Many industry representatives say that would be going too far, since it would affect how a bank can do business — a criteria that more clearly falls under preemption power.

"There comes a point where states and localities are using foreclosure laws as a pretext or to impair the enforceability of lawful loans, and that's the point where preemption may come back into the picture," said Laurence Platt, a lawyer at Kirkpatrick & Lockhart Preston Gates Ellis LLP. "A little bit of breathing room for the borrower is not going to trigger preemption, but if they in fact choke the lender to death by effectively declaring the loan unenforceable with its terms, that will trigger constitutional and preemption issues."

The OCC and the OTS have largely remained mum on the issue. The OCC would not make someone available for this article, but it warned in its 2004 preemption rule that it may preempt foreclosure laws that hide other provisions.

"Laws related to the transfer of real property may contain provisions that give borrowers the right to 'cure' a default upon acceleration of a loan if the lender has not foreclosed on the property securing the loan," the rule said. "Viewed one way, this could be seen as part of the state laws governing foreclosure, which historically have been within a state's purview. However, as we concluded in the OCC Determination and Order … to the extent that these type of law limits the ability of a national bank to adjust the terms of a particular class of loans once there has been a default, it would be a state law limitation."

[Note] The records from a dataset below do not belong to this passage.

-- ==== Sys2Proof/Laws/State.lean ====
section
/-! SUPPORT. What each update of one part of the device leaves: one lemma per part and update, and what a commit leaves. -/

namespace Sys2Proof.Machine

/-! ### setLink: all but links stays -/

@[simp] theorem Dev.setLink_fuse (d : Dev) (n : Nat) (l : Link) : (d.setLink n l).fuse = d.fuse := rfl
@[simp] theorem Dev.setLink_clk (d : Dev) (n : Nat) (l : Link) : (d.setLink n l).clk = d.clk := rfl
@[simp] theorem Dev.setLink_regs (d : Dev) (n : Nat) (l : Link) : (d.setLink n l).regs = d.regs := rfl
@[simp] theorem Dev.setLink_ev (d : Dev) (n : Nat) (l : Link) : (d.setLink n l).ev = d.ev := rfl
@[simp] theorem Dev.setLink_out (d : Dev) (n : Nat) (l : Link) : (d.setLink n l).out = d.out := rfl
@[simp] theorem Dev.setLink_free (d : Dev) (n : Nat) (l : Link) : (d.setLink n l).free = d.free := rfl
@[simp] theorem Dev.setLink_ports (d : Dev) (n : Nat) (l : Link) : (d.setLink n l).ports = d.ports := rfl
@[simp] theorem Dev.setLink_rooms (d : Dev) (n : Nat) (l : Link) : (d.setLink n l).rooms = d.rooms := rfl
@[simp] theorem Dev.setLink_pools (d : Dev) (n : Nat) (l : Link) : (d.setLink n l).pools = d.pools := rfl
@[simp] theorem Dev.setLink_dir (d : Dev) (n : Nat) (l : Link) : (d.setLink n l).dir = d.dir := rfl
@[simp] theorem Dev.setLink_cache (d : Dev) (n : Nat) (l : Link) : (d.setLink n l).cache = d.cache := rfl
@[simp] theorem Dev.setLink_store (d : Dev) (n : Nat) (l : Link) : (d.setLink n l).store = d.store := rfl
@[simp] theorem Dev.setLink_shelves (d : Dev) (n : Nat) (l : Link) : (d.setLink n l).shelves = d.shelves := rfl
@[simp] theorem Dev.setLink_place (d : Dev) (n : Nat) (l : Link) : (d.setLink n l).place = d.place := rfl
@[simp] theorem Dev.setLink_keys (d : Dev) (n : Nat) (l : Link) : (d.setLink n l).keys = d.keys := rfl
@[simp] theorem Dev.setLink_codec (d : Dev) (n : Nat) (l : Link) : (d.setLink n l).codec = d.codec := rfl
@[simp] theorem Dev.setLink_mem (d : Dev) (n : Nat) (l : Link) : (d.setLink n l).mem = d.mem := rfl
@[simp] theorem Dev.setLink_qos (d : Dev) (n : Nat) (l : Link) : (d.setLink n l).qos = d.qos := rfl
@[simp] theorem Dev.setLink_rind (d : Dev) (n : Nat) (l : Link) : (d.setLink n l).rind = d.rind := rfl
@[simp] theorem Dev.setLink_pairs (d : Dev) (n : Nat) (l : Link) : (d.setLink n l).pairs = d.pairs := rfl
@[simp] theorem Dev.setLink_group (d : Dev) (n : Nat) (l : Link) : (d.setLink n l).group = d.group := rfl
@[simp] theorem Dev.setLink_dict (d : Dev) (n : Nat) (l : Link) : (d.setLink n l).dict = d.dict := rfl
@[simp] theorem Dev.setLink_flt (d : Dev) (n : Nat) (l : Link) : (d.setLink n l).flt = d.flt := rfl
@[simp] theorem Dev.setLink_power (d : Dev) (n : Nat) (l : Link) : (d.setLink n l).power = d.power := rfl
@[simp] theorem Dev.setLink_hs (d : Dev) (n : Nat) (l : Link) : (d.setLink n l).hs = d.hs := rfl
@[simp] theorem Dev.setLink_thermal (d : Dev) (n : Nat) (l : Link) : (d.setLink n l).thermal = d.thermal := rfl
@[simp] theorem Dev.setLink_cal (d : Dev) (n : Nat) (l : Link) : (d.setLink n l).cal = d.cal := rfl
@[simp] theorem Dev.setLink_boot (d : Dev) (n : Nat) (l : Link) : (d.setLink n l).boot = d.boot := rfl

Many lawyers said the regulatory silence is not surprising. Many institutions fear challenging a state foreclosure law, even if parts of it could be preempted, and lawmakers have criticized regulators, particularly the OCC, for preempting state consumer protection laws.

"If someone is going to take an aggressive stance regarding preemption, the concerns are reputational risk in front of the public for taking the legal position, and the the legal risk that ultimately the claimed preemption is either not found to be valid or the validity of the foreclosures are then called into question," said Joe Lynyak, a partner at Buckley Kolar LLP. "This is really right at the edge of the battle on preemption and is a very, very complicated analysis."

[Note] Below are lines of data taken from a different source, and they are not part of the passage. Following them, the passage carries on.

-- ==== Sys2Proof/Laws/Flits.lean ====
section
/-! SUPPORT. The check of a sealed flit: the tag computed under the receive key, written as the flit's check field, passes. -/

namespace Sys2Proof.Machine

@[simp] theorem flitTag_length (k : BitVec 256) (side : Nat) (isNull : Bool) (ext : Nat) (h c : List Byte) :
    (flitTag k side isNull ext h c).length = 8 := by simp [flitTag]

/-- A flit whose check field is its tag under a key passes the check under that key (R296). -/
theorem sealedCheckOk_of_tag {k : BitVec 256} {side ext : Nat} {isNull : Bool} {h : BitVec 64} {us : List (BitVec 128)} {rx : FlitRx}
    (hc : rx.check = BitVec.ofNat 64 (leValue (flitTag k side isNull ext (headerBytes h) (payloadBytes (units14 us))))) :
    sealedCheckOk k side isNull ext h us rx = true := by
  have hl := leValue_lt (flitTag k side isNull ext (headerBytes h) (payloadBytes (units14 us)))
  rw [flitTag_length] at hl
  have ht := leBytes_leValue (flitTag k side isNull ext (headerBytes h) (payloadBytes (units14 us)))
  rw [flitTag_length] at ht
  have hm : leValue (flitTag k side isNull ext (headerBytes h) (payloadBytes (units14 us))) % 2 ^ 64 =
      leValue (flitTag k side isNull ext (headerBytes h) (payloadBytes (units14 us))) := Nat.mod_eq_of_lt (by norm_num at hl ⊢; exact hl)
  simp only [sealedCheckOk, hc, BitVec.toNat_ofNat, hm, ht, beq_self_eq_true]

/-- A sealed flit whose check field is its tag under the receive key passes at the port. -/
theorem RindPort.flitOk_of_tag {p : RindPort} {port : Nat} {isNull : Bool} {h : BitVec 64} {us : List (BitVec 128)} {rx : FlitRx}
    (hs : flitSealed h = true) (hc : rx.check = BitVec.ofNat 64 (leValue (flitTag (p.keyRx.getD 0) (sideFrom port) isNull (p.extended isNull h)
      (headerBytes h) (payloadBytes (units14 us))))) : p.flitOk port isNull h us rx = true := by
  simp only [RindPort.flitOk, hs, sealedCheckOk_of_tag hc, Bool.and_self]

theorem crc64Step_lt {c : Nat} (h : c < 2 ^ 64) : crc64Step c < 2 ^ 64 := by
  unfold crc64Step
  split
  · exact Nat.xor_lt_two_pow (Nat.mod_lt _ (by norm_num)) (by norm_num)
  · omega

theorem crc64Byte_lt {c : Nat} {b : Byte} (h : c < 2 ^ 64) : crc64Byte c b < 2 ^ 64 := by
  have hb : b.toNat < 256 := b.isLt
  have : c ^^^ (b.toNat * 2 ^ 56) < 2 ^ 64 := Nat.xor_lt_two_pow h (by omega)
  unfold crc64Byte
  iterate 8 apply crc64Step_lt
  exact this

/-- The CRC is a 64-bit number. -/
theorem crc64_lt (bs : List Byte) : crc64 bs < 2 ^ 64 := by
  have key : ∀ (l : List Byte) (c : Nat), c < 2 ^ 64 → l.foldl crc64Byte c < 2 ^ 64 := by
    intro l
    induction l with
    | nil => intro c h; exact h
    | cons b t ih => intro c h; exact ih _ (crc64Byte_lt h)
  exact Nat.xor_lt_two_pow (key bs _ (by norm_num)) (by norm_num)

/-- A flit whose check field is the CRC of its first 232 bytes passes the check of an unsealed flit (R295). -/
theorem openCheckOk_of_crc {h : BitVec 64} {us : List (BitVec 128)} {rx : FlitRx}
    (hc : rx.check = BitVec.ofNat 64 (crc64 (headerBytes h ++ payloadBytes (units14 us)))) : openCheckOk h us rx = true := by
  simp only [openCheckOk, hc, BitVec.toNat_ofNat, Nat.mod_eq_of_lt (crc64_lt _), beq_self_eq_true]

end Sys2Proof.Machine
end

Matthew Street, the American Bankers Association's deputy general counsel for state relations, said it is not surprising that federal regulators have not stepped in to discuss preemption, because not enough states have passed foreclosure-related laws yet.

"Federal agencies are extremely careful how they use that power," Mr. Street said. "They don't want to be seen as throwing their weight around in terms of the states. Mortgages are contract law, but at some point there is a larger federal interest."

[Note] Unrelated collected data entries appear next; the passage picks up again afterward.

-- ==== Sys2Proof/Tests/Slice0.lean ====
section
/-! SUPPORT. Tests: an ill-formed command for each check of WellFormed.lean and the well-formed one at its bounds; the
spec's worked examples; and for each statement of Certificates/Slice0/Obligations.lean with hypotheses, a state and operands
that meet all of them (`test_meets_<name>_<clause>`). -/

namespace Sys2Proof.Machine

set_option Elab.async false

/-! ### Well-formed commands -/

theorem test_ill_formed_1 : ([
    .turnBoundary ⟨[], 0, 0, 0, 0, [], 9, [], [], false, [], 12000⟩, .turnOverrun 8, .memRd 8 0 0 .any 0,
    .memRd 0 16 0 .any 0, .memRd 0 0 (2 ^ 52) .any 0, .memRd 0 0 0 .any (2 ^ 16), .memRdData 8 0 0 0, .memRdData 0 16 0 0,
    .memRdData 0 0 (2 ^ 52) 0, .memRdData 0 0 0 (2 ^ 16), .memInv 8 0 0 .any 0, .memInv 0 16 0 .any 0,
    .memInv 0 0 (2 ^ 52) .any 0, .memInv 0 0 0 .any (2 ^ 16), .memWr 8 0 0 .any 0 0, .memWr 0 16 0 .any 0 0,
    .memWr 0 0 (2 ^ 52) .any 0 0, .memWr 0 0 0 .any 0 (2 ^ 16), .memWrPtl 8 0 0 .any 0 0 0, .memWrPtl 0 16 0 .any 0 0 0,
    .memWrPtl 0 0 (2 ^ 52) .any 0 0 0, .memWrPtl 0 0 0 .any 0 0 (2 ^ 16), .stashWrite 8 0 0 .any 0 0 0,
    .stashWrite 0 16 0 .any 0 0 0] : List Instr).all (fun c => !c.wf) = true := by decide +kernel

theorem test_ill_formed_2 : ([
    .stashWrite 0 0 (2 ^ 52) .any 0 0 0, .stashWrite 0 0 0 .any 0 0 (2 ^ 16), .memClnEvct 8 0 0 0, .memClnEvct 0 16 0 0,
    .memClnEvct 0 0 (2 ^ 52) 0, .memClnEvct 0 0 0 (2 ^ 16), .birspI 8 0 0 false, .birspI 0 16 0 false,
    .birspI 0 0 (2 ^ 52) false, .birspS 8 0 0 false, .birspS 0 16 0 false, .birspS 0 0 (2 ^ 52) false, .birspE 8 0 0 false,
    .birspE 0 16 0 false, .birspE 0 0 (2 ^ 52) false, .biconflict 8 0 0, .biconflict 0 16 0, .biconflict 0 0 (2 ^ 52),
    .bisnpSend 8 0, .bisnpTimeout 16 0, .admitRequest 8 0, .admitRequest 0 16, .dramReadComplete 0 [⟨0, 10, 1⟩] false,
    .descriptorFillComplete 0 [⟨0, 10, 1⟩] []] : List Instr).all (fun c => !c.wf) = true := by decide +kernel

theorem test_ill_formed_3 : ([
    .descriptorFillComplete 0 [] [⟨0, 10, 1⟩], .writeBack 0 [⟨0, 10, 1⟩] false, .inlineReencryptionCommit 0 [⟨0, 10, 1⟩],
    .portBifurcationWrite 2 0, .portBifurcationWrite 0 (2 ^ 64), .linkConfigWrite 8 0, .linkConfigWrite 0 (2 ^ 64),
    .linkUp 8 0 0 false, .linkUp 0 4 0 false, .linkUp 0 0 8 false, .ideSecure 8 false, .negotiationStep4Timeout 16,
    .memEnableSet 16 false 0, .memEnableClear 16, .hdmDecoderCommit 16 0 0 0 0 false, .hdmDecoderCommit 0 4 0 0 0 false,
    .hdmDecoderCommit 0 0 (2 ^ 52) 0 0 false, .hdmDecoderCommit 0 0 0 0 (2 ^ 52) false, .hdmDecoderDecommit 16 0,
    .hdmDecoderDecommit 0 4, .setLdAllocations 16, .departureComplete 16, .ldConventionalReset 16, .linkDown 8 false] : List Instr).all (fun c => !c.wf) = true := by decide +kernel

In addition, state regulators are poised to fight for their laws.

New York State Banking Superintendent Richard Neiman said he was confident the legislation under consideration in his state would be protected. "The proposed changes to the foreclosure process, such as a required pre-foreclosure notice, would not be subject to federal preemption, since access to the judicial process is governed solely by state law."

Most observers agree state foreclosure laws are likely to continue proliferating unless broader federal legislation is passed. "There is certainly a trend at the state and local level," said Gil Schwartz, a former Federal Reserve Board attorney and now a partner at Schwartz & Ballen LLP. "If legislation isn't going to do it and deal with it at the federal level, states and local jurisdictions are taking actions to slow foreclosures down."